──────── Records shown ────────
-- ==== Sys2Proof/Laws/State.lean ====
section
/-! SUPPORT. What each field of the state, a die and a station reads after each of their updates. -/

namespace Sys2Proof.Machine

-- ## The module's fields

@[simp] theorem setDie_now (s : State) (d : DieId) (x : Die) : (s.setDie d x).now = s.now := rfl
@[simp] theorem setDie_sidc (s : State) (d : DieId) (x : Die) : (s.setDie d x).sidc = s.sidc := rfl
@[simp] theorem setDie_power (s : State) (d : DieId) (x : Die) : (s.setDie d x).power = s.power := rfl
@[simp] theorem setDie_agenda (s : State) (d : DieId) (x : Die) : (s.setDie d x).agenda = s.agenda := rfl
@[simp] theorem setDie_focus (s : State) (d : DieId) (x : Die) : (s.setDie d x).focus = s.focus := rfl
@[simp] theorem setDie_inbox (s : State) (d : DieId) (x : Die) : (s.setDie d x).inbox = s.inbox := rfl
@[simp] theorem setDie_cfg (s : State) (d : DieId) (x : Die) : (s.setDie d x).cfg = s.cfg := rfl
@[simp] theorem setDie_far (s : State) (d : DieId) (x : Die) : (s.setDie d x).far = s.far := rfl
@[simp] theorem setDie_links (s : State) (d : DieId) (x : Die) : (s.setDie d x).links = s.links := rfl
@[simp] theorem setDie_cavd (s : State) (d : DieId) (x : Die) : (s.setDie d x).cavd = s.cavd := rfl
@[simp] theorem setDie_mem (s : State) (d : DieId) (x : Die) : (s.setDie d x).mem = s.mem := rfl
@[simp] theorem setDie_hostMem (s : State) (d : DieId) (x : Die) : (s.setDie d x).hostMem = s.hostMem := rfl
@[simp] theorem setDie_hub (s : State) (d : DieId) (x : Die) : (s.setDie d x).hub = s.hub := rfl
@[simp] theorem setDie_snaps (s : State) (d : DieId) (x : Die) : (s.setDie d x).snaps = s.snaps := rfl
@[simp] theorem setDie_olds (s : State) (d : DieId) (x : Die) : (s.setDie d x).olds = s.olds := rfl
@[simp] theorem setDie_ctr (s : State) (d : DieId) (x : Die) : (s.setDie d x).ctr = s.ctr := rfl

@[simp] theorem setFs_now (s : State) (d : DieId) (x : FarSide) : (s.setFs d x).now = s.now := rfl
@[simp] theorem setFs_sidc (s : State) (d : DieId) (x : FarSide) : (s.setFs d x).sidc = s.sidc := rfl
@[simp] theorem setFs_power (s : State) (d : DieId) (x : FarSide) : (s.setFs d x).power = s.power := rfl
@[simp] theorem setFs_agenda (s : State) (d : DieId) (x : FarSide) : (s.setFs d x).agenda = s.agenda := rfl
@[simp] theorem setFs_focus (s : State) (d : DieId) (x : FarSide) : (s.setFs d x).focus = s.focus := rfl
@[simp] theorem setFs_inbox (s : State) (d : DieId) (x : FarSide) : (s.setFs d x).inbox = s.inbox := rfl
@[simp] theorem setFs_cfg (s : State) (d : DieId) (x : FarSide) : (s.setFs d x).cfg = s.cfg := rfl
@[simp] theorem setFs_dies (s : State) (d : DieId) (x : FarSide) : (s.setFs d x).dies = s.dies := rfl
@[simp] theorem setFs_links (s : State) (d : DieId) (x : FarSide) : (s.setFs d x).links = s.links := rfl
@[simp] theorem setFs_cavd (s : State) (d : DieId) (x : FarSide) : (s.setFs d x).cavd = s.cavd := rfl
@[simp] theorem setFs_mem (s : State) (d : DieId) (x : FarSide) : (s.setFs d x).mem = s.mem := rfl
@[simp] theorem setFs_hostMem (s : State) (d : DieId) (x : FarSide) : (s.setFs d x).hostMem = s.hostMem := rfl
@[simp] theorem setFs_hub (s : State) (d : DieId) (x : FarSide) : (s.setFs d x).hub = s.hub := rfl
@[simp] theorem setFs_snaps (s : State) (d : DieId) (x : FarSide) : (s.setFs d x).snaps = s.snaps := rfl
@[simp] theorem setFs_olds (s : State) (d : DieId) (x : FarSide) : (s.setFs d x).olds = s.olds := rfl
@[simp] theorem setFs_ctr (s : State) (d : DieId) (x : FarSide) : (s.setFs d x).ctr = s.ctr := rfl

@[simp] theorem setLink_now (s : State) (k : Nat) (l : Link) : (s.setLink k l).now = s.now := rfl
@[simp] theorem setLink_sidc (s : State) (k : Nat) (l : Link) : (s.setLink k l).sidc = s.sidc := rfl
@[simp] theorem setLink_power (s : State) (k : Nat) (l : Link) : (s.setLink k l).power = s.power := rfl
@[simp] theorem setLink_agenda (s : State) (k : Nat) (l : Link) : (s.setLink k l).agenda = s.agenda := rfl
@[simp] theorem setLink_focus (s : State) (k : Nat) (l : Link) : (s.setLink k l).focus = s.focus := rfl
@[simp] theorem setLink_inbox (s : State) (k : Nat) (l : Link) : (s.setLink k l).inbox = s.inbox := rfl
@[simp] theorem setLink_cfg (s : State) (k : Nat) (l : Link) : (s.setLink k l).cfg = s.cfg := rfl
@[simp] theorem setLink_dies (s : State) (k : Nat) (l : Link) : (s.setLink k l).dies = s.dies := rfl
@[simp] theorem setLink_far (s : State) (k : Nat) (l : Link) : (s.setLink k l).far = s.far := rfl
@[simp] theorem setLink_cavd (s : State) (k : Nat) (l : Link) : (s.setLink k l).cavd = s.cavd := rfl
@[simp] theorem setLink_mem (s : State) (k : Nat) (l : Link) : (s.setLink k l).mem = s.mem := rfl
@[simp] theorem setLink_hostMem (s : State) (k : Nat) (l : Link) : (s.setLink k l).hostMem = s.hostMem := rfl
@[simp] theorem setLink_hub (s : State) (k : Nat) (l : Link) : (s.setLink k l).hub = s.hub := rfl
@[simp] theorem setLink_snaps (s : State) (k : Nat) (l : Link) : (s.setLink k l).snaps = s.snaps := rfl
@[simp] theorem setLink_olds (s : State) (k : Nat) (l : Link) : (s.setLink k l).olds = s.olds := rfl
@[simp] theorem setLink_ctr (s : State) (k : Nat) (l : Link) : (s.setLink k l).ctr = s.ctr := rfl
────────
──────── Records shown ────────
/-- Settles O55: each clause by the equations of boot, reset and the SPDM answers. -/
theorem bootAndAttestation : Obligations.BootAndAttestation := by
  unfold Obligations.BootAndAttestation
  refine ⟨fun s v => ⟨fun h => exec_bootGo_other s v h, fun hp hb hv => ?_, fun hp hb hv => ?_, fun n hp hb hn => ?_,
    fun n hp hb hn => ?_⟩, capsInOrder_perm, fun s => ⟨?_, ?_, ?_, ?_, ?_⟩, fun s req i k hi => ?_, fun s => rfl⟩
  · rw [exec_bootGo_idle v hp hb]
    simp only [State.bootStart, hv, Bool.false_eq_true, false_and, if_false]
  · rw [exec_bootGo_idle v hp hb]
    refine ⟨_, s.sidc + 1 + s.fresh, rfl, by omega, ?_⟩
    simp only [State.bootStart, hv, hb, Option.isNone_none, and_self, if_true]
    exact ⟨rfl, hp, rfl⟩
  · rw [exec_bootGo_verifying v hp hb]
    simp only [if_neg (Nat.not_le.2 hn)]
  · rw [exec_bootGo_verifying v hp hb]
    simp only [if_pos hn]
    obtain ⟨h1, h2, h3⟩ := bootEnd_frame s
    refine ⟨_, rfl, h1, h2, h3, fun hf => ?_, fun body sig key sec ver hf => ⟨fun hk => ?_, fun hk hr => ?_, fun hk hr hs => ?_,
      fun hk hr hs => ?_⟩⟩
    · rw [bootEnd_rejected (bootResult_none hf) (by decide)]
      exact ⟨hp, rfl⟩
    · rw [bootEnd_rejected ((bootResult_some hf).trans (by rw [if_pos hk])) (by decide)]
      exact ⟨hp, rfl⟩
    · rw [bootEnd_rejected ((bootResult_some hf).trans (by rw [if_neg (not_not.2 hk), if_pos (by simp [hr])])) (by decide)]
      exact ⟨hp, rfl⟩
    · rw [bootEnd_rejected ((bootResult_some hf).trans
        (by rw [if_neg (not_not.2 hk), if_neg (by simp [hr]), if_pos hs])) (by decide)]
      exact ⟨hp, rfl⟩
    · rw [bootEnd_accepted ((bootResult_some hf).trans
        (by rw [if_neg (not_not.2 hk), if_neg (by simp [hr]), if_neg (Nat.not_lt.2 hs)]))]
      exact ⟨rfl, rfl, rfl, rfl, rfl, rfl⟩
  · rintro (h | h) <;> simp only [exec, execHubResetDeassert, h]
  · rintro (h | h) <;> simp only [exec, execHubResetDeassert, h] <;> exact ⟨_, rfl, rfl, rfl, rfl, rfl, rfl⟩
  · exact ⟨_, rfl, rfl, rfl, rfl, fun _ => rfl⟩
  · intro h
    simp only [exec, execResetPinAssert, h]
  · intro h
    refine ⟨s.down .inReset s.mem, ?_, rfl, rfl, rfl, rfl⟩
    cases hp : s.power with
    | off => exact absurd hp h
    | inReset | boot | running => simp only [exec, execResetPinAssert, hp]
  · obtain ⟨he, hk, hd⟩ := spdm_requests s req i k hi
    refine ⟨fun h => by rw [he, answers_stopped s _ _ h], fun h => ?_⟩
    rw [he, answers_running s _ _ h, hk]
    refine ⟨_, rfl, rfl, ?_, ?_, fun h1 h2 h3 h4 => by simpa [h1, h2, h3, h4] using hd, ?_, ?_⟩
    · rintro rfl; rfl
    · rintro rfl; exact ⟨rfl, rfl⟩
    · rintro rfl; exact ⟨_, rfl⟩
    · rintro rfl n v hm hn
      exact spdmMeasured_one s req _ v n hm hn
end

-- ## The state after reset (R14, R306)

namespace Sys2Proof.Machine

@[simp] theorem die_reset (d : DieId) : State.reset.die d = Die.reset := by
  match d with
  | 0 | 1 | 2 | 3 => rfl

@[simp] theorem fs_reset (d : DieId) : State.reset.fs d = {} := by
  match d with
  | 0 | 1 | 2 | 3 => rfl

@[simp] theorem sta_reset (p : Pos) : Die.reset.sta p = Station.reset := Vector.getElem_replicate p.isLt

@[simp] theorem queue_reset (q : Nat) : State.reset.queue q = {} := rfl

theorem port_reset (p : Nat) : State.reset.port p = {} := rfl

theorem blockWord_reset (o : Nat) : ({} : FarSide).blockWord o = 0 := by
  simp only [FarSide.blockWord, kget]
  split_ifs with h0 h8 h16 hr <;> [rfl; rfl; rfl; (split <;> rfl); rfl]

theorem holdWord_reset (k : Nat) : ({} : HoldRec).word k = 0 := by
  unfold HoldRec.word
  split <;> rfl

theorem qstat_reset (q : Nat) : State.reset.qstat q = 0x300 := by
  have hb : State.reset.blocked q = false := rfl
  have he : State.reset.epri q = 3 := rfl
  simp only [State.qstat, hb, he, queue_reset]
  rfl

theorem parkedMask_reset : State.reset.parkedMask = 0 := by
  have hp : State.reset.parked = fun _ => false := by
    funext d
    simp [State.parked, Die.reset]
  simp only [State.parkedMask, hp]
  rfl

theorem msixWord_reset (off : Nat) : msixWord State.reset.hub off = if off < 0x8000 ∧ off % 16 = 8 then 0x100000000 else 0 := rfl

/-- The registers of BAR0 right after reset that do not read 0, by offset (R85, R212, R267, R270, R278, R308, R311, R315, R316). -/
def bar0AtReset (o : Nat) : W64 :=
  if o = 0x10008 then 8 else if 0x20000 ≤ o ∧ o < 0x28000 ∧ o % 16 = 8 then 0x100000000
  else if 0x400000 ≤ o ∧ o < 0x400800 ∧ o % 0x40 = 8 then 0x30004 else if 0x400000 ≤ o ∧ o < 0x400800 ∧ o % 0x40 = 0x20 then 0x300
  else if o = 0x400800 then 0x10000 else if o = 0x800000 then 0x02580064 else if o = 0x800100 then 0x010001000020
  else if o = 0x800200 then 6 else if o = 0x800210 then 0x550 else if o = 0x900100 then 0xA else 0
────────
──────── Records shown ────────
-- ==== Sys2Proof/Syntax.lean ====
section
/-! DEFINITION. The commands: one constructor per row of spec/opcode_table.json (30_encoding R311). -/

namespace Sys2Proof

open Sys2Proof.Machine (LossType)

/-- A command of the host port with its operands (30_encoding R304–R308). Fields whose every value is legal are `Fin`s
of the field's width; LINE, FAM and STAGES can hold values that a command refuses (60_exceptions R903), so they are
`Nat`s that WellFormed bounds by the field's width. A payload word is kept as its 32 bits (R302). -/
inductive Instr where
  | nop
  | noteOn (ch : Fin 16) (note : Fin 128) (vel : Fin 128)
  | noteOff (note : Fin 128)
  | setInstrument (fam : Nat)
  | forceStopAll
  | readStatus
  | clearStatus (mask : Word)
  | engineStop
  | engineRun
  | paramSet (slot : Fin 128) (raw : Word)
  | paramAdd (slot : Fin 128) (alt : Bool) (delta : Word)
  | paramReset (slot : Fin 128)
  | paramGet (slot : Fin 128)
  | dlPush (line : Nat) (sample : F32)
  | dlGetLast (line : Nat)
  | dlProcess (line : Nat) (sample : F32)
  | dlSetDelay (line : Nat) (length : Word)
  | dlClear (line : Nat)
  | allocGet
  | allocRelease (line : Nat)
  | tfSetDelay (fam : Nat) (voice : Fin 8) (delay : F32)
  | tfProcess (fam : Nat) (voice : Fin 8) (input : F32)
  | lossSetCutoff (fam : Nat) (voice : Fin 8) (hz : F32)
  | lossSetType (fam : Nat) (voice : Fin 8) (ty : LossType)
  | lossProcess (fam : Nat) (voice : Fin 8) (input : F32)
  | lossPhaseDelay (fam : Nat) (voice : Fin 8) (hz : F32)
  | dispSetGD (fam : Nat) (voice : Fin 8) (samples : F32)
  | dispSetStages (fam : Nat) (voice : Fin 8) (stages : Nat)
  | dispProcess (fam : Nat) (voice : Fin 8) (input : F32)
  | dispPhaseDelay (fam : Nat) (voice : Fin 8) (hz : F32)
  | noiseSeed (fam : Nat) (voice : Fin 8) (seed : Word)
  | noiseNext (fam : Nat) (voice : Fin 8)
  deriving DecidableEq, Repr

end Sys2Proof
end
────────
> **Task goal**:
In the material above, find each line that contains the word "execHubResetDeassert", and select it.

> **Written solution**:
  · rintro (h | h) <;> simp only [exec, execHubResetDeassert, h]
  · rintro (h | h) <;> simp only [exec, execHubResetDeassert, h] <;> exact ⟨_, rfl, rfl, rfl, rfl, rfl, rfl⟩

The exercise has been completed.